# Data extract
=== Begin Enclosure ===
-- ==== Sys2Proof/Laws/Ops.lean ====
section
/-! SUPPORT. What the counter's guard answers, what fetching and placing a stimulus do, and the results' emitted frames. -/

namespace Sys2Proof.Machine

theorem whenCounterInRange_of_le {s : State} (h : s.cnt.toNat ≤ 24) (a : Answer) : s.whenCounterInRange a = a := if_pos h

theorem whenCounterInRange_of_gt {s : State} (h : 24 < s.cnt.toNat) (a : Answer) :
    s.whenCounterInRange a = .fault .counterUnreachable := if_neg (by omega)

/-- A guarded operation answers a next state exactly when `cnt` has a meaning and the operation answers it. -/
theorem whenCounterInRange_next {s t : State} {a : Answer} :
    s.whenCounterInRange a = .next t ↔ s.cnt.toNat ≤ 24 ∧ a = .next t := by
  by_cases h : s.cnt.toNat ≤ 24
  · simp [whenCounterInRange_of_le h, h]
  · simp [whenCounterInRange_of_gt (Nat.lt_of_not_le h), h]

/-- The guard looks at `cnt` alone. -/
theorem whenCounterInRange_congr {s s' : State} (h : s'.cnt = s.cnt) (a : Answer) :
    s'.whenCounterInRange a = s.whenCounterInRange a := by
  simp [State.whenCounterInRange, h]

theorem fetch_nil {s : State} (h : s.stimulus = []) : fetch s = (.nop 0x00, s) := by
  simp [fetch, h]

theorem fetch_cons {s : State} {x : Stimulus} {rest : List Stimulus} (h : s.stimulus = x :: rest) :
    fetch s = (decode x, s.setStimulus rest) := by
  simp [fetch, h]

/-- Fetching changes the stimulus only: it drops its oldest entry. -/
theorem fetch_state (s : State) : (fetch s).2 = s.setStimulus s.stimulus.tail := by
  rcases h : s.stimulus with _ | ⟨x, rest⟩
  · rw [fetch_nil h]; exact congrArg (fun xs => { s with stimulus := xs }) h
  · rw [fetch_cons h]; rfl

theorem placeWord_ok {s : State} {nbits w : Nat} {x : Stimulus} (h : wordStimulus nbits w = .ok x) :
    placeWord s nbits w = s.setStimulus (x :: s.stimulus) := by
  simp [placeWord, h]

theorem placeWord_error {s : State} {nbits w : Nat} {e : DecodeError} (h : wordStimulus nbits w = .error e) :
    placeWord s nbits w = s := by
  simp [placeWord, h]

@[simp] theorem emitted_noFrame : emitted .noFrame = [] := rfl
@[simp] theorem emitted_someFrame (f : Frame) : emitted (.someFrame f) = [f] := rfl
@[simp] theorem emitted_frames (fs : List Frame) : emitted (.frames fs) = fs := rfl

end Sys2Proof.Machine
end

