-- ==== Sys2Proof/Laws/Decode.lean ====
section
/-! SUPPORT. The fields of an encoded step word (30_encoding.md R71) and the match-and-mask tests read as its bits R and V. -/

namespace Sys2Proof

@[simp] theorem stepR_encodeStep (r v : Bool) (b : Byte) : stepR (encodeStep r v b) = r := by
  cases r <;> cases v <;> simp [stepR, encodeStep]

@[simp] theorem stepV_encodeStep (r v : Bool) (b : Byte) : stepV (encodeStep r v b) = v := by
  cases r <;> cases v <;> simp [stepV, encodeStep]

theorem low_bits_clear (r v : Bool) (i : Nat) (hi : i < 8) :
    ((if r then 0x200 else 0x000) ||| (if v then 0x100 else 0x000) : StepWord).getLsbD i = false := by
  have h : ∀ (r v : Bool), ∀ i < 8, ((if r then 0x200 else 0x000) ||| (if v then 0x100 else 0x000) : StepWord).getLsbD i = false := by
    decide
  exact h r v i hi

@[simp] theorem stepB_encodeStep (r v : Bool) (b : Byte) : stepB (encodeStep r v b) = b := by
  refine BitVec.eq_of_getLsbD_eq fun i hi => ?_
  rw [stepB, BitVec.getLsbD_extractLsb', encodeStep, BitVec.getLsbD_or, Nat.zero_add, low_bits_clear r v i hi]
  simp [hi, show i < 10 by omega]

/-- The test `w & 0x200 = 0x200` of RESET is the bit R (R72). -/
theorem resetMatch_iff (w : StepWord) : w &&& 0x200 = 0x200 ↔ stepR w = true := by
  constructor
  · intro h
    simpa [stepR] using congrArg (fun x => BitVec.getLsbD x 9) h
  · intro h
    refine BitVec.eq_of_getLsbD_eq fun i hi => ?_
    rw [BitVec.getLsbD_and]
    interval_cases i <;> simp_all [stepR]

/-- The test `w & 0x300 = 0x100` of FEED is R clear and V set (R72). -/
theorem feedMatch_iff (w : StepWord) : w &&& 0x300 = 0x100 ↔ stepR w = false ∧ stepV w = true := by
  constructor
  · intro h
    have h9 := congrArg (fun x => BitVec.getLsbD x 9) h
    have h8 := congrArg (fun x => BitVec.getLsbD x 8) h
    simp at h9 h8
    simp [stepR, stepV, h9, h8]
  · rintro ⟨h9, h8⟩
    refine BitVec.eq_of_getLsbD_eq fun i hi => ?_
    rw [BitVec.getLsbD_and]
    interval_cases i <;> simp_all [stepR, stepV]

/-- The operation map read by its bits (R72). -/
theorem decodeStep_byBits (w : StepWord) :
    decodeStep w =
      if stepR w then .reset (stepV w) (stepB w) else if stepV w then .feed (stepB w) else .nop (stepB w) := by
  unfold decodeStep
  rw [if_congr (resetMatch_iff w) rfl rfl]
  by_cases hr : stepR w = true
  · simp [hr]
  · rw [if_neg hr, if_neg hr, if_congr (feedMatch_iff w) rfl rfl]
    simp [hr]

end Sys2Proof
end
=== End Enclosure ===
=== Begin Enclosure ===
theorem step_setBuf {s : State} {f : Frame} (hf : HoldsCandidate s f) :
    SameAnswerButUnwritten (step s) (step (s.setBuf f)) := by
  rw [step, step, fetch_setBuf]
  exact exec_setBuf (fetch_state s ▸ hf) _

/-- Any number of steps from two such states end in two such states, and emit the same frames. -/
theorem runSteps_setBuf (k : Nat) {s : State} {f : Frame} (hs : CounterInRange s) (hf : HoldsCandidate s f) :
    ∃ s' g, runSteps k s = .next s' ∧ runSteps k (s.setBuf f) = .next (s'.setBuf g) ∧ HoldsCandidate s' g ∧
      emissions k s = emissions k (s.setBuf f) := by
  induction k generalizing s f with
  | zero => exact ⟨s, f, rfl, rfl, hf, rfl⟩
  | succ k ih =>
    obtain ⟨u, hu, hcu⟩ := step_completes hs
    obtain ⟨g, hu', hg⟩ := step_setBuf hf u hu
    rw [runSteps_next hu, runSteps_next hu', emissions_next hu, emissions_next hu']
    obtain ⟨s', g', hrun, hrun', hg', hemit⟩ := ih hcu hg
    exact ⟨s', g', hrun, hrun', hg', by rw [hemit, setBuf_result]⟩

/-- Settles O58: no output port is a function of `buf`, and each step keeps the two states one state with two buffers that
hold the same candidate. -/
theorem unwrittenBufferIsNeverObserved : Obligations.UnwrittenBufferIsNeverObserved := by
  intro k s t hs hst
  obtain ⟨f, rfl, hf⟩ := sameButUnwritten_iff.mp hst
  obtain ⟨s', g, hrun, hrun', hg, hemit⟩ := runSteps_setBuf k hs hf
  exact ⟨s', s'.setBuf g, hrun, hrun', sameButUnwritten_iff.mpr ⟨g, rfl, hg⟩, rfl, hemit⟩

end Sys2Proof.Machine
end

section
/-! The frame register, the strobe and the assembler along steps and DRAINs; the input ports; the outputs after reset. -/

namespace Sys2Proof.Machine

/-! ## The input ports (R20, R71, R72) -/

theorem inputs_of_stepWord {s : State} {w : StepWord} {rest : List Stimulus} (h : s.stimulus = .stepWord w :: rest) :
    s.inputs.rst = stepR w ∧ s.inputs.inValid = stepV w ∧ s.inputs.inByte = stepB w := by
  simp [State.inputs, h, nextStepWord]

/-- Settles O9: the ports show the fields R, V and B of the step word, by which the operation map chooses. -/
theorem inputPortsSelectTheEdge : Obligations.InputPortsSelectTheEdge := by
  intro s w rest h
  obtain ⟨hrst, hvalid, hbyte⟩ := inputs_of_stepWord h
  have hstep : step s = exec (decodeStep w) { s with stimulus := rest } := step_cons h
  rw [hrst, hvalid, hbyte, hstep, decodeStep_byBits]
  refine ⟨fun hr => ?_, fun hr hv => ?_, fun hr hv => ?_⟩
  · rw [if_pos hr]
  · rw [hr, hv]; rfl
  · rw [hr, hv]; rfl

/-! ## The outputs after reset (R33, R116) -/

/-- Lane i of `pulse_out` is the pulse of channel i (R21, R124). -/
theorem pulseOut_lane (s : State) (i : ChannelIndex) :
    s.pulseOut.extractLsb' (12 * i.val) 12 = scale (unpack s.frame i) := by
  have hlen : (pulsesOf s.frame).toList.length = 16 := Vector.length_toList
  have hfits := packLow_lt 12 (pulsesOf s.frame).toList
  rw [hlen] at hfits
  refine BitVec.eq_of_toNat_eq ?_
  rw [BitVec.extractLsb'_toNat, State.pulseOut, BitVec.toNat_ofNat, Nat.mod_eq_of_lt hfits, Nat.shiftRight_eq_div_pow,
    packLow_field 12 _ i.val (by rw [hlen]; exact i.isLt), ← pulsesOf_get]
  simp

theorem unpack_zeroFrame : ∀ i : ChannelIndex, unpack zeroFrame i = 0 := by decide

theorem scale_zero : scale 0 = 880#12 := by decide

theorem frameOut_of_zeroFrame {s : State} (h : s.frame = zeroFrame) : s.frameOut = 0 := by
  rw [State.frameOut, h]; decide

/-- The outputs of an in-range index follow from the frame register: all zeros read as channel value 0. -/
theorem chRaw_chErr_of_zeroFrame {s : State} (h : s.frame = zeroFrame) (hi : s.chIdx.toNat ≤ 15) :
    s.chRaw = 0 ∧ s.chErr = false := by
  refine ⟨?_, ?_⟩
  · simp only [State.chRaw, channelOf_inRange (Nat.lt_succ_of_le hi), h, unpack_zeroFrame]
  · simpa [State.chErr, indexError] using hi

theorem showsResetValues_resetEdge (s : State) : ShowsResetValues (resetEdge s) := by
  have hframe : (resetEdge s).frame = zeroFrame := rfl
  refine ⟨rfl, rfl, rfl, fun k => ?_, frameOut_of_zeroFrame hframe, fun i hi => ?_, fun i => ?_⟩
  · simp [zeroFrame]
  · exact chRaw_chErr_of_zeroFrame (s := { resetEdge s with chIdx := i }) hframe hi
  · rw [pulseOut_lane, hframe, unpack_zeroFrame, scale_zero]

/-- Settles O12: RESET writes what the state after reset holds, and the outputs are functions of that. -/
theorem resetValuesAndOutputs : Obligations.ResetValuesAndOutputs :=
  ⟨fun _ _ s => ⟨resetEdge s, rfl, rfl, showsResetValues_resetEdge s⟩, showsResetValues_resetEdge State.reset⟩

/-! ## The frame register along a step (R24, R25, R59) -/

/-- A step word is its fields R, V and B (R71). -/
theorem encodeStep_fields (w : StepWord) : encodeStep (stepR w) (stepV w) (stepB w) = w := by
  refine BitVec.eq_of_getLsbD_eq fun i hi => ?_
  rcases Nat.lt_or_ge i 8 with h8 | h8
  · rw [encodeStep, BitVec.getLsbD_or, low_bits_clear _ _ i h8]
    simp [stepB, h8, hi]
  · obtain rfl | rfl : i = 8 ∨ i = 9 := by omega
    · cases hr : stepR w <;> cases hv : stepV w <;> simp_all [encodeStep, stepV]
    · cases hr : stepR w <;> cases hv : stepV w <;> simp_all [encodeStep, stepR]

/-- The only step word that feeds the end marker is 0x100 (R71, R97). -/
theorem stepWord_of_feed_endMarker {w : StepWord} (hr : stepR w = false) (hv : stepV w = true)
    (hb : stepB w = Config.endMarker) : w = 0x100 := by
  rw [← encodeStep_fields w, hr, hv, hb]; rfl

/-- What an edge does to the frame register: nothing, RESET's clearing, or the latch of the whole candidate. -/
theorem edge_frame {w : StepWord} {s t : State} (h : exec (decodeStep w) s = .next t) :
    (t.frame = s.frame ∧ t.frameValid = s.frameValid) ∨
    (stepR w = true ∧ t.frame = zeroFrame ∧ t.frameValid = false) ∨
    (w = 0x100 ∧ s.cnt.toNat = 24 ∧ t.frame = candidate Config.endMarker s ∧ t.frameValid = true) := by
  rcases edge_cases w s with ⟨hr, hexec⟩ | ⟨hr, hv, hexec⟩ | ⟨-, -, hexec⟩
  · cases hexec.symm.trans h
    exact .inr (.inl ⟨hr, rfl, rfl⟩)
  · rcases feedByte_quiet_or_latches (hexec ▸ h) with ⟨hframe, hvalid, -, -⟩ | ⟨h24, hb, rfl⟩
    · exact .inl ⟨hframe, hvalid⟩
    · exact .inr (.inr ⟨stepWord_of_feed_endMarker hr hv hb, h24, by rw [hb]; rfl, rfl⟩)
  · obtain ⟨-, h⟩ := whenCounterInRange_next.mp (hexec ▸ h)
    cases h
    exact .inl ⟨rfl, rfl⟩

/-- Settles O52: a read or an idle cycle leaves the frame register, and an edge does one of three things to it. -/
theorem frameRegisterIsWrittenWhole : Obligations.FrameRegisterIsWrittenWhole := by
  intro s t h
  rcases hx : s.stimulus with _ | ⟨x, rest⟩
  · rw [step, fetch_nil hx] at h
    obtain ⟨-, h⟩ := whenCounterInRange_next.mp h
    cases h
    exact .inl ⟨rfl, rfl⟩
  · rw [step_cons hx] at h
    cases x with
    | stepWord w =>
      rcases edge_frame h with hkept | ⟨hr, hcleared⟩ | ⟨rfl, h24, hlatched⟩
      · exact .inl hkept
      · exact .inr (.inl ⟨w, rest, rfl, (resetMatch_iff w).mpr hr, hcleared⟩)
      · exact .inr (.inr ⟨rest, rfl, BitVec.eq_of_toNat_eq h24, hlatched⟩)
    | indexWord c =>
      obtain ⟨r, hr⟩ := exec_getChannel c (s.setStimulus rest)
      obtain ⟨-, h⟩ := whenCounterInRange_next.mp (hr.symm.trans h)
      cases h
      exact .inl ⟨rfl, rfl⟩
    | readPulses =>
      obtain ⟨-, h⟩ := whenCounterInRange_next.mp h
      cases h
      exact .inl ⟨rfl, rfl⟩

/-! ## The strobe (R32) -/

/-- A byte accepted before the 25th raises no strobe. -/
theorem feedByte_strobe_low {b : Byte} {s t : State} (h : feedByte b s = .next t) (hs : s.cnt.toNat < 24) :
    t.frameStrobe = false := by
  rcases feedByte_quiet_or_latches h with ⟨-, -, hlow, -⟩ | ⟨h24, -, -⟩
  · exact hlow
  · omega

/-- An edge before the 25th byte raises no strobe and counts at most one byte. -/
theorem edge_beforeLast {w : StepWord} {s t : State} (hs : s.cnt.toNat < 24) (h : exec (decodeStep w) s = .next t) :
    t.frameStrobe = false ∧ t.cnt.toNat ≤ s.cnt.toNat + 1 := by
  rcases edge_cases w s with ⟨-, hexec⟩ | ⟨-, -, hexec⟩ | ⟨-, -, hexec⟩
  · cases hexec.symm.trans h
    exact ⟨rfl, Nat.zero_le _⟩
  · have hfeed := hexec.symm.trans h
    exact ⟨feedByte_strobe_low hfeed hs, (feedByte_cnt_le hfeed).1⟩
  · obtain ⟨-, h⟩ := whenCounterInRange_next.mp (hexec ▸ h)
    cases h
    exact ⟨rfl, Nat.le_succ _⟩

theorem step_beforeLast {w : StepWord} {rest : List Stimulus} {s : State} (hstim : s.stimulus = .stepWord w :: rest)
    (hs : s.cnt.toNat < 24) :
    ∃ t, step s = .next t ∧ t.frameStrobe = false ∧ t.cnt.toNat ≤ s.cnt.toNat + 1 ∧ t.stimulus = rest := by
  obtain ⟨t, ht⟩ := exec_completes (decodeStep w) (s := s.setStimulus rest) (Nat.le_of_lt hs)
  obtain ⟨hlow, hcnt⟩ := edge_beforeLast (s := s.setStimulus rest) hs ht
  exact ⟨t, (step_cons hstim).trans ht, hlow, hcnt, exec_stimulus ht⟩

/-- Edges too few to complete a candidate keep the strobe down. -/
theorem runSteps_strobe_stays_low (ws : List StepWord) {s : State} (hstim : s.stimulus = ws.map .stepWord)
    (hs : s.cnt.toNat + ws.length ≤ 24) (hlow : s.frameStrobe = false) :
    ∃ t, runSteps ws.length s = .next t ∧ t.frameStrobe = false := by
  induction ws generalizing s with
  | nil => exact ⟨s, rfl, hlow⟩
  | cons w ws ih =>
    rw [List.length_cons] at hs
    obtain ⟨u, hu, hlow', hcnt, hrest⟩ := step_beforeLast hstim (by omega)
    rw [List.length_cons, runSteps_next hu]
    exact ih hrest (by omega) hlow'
=== End Enclosure ===
# Work request
Within the material above, extract exactly the lines that start at the line containing "rcases edge_cases w s with ⟨hr, hexec⟩" and stop after the line containing "w).mpr hr, hcleared⟩)", and only those.

# Written reply
  rcases edge_cases w s with ⟨hr, hexec⟩ | ⟨hr, hv, hexec⟩ | ⟨-, -, hexec⟩
  · cases hexec.symm.trans h
    exact .inr (.inl ⟨hr, rfl, rfl⟩)
  · rcases feedByte_quiet_or_latches (hexec ▸ h) with ⟨hframe, hvalid, -, -⟩ | ⟨h24, hb, rfl⟩
    · exact .inl ⟨hframe, hvalid⟩
    · exact .inr (.inr ⟨stepWord_of_feed_endMarker hr hv hb, h24, by rw [hb]; rfl, rfl⟩)
  · obtain ⟨-, h⟩ := whenCounterInRange_next.mp (hexec ▸ h)
    cases h
    exact .inl ⟨rfl, rfl⟩

/-- Settles O52: a read or an idle cycle leaves the frame register, and an edge does one of three things to it. -/
theorem frameRegisterIsWrittenWhole : Obligations.FrameRegisterIsWrittenWhole := by
  intro s t h
  rcases hx : s.stimulus with _ | ⟨x, rest⟩
  · rw [step, fetch_nil hx] at h
    obtain ⟨-, h⟩ := whenCounterInRange_next.mp h
    cases h
    exact .inl ⟨rfl, rfl⟩
  · rw [step_cons hx] at h
    cases x with
    | stepWord w =>
      rcases edge_frame h with hkept | ⟨hr, hcleared⟩ | ⟨rfl, h24, hlatched⟩
      · exact .inl hkept
      · exact .inr (.inl ⟨w, rest, rfl, (resetMatch_iff w).mpr hr, hcleared⟩)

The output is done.